SmoothE: Differentiable E-Graph Extraction

By Karu Sankaralingam @karu
    2025-11-02 17:29:03.040Z

    E-
    graphs have gained increasing popularity in compiler optimization,
    program synthesis, and theorem proving tasks. They enable compact
    representation of many equivalent expressions and facilitate
    transformations via rewrite rules without phase ordering ...ACM DL Link

    • 3 replies
    1. K
      Karu Sankaralingam @karu
        2025-11-02 17:29:03.568Z

        Paper Title: SmoothE: Differentiable E-Graph Extraction
        Review Form: The Guardian


        Summary

        The paper presents SmoothE, a novel method for e-graph extraction that reformulates the discrete combinatorial optimization problem into a continuous, differentiable form. The core idea is to relax the binary selection variables for e-nodes into continuous probabilities and then use gradient descent to optimize an objective function. This objective function combines a user-defined cost model with a continuous penalty term for acyclicity, derived from the NOTEARS method. The authors claim this approach is highly scalable, suitable for GPU acceleration, and uniquely capable of handling complex non-linear cost models. The method is implemented in PyTorch and evaluated against ILP and heuristic baselines on a range of realistic and synthetic e-graphs, demonstrating significant speedups over ILP while reportedly maintaining high solution quality.

        Strengths

        1. Novel Formulation: The central idea of casting e-graph extraction as a differentiable optimization problem is innovative. It allows the leveraging of the mature ecosystem of deep learning frameworks (e.g., PyTorch) for a classical compiler optimization problem, which is a commendable direction of research.
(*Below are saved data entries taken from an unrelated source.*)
-- ==== Sys2Proof/Machine/Step.lean ====
section
/-!
DEFINITION. One step of the machine, and how a program is put in place for it.
-/
namespace Sys2Proof.Machine

/-- One step: what comes from outside, what is due, a car's turn, or the next cycle (notes/assumptions/5.md). -/
def step (s : State) : Host.Outcome State Fault Refusal := s.advance

/-- The state with an instruction of the opcode table where the focused car fetches its next bundle, and that car running
(notes/assumptions/1.md). -/
def State.withFetchWord (s : State) (nbits w : Nat) : State := s.place (tableBytes nbits w)

end Sys2Proof.Machine
end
        2. Performance and Scalability: The experimental results demonstrate a substantial performance advantage over ILP-based methods. The ability to solve large extraction problems in seconds on a GPU (as shown in Table 2, page 9), where commercial ILP solvers time out or take minutes/hours, addresses a well-known and critical bottleneck in the practical application of equality saturation.

        3. Support for Non-Linear Cost Models: The framework’s ability to accommodate any differentiable cost function is a significant strength. Section 5.5 (page 10) shows a proof-of-concept with an MLP-based cost model where SmoothE outperforms other methods. This capability is a clear advantage over traditional ILP and heuristic methods, which are typically restricted to linear costs.

        Weaknesses

        My primary concerns with this work stem from a series of methodological approximations and a lack of formal guarantees, which undermine the claimed rigor of the approach. The pursuit of differentiability and speed appears to have come at the cost of correctness and clarity.

        1. Acyclicity is Not Guaranteed, Merely Penalized: The most significant flaw is the handling of the acyclicity constraint. The authors adopt the NOTEARS penalty function (Section 3.4, page 6), which provides a continuous, differentiable proxy for acyclicity. However, this transforms a hard, combinatorial constraint into a soft, tunable penalty. The paper provides no guarantee that the final, discretely extracted solution will be acyclic. The claim that a "sufficiently large λ" ensures this is a theoretical hand-wave without practical, verifiable substance. How is λ chosen? How sensitive are the results to it? What happens if the final graph contains a cycle? The framework would produce an invalid program. This is an unacceptable trade-off for a systems problem where correctness is paramount.

        2. Unjustified Assumptions in Probability Propagation: The method for computing marginal probabilities p from conditional probabilities cp (Section 3.3, page 5) relies on strong and likely incorrect assumptions. The options presented are that parent e-nodes are either fully independent (Eq. 6b) or fully positively correlated (Eq. 7). Real-world e-graphs contain complex, overlapping sub-expressions that make both of these assumptions highly suspect. The impact of these flawed assumptions on the accuracy of the computed probabilities, and thus on the final solution quality, is never analyzed. This calls into question whether the gradient descent is optimizing a faithful representation of the problem.

        3. The "Sampling" Step is Not Sampling: The description of the final extraction stage in Section 3.5 (page 7) is misleading. The paper states: "we select e-node nk ∈ mj with the largest probability cpk". This is not sampling; it is a deterministic greedy decoding of the optimized probabilities. True sampling would involve a stochastic process (e.g., drawing from the probability distribution), which would allow for broader exploration but is not what is described. This terminological inaccuracy obscures the deterministic and potentially myopic nature of the final solution selection process.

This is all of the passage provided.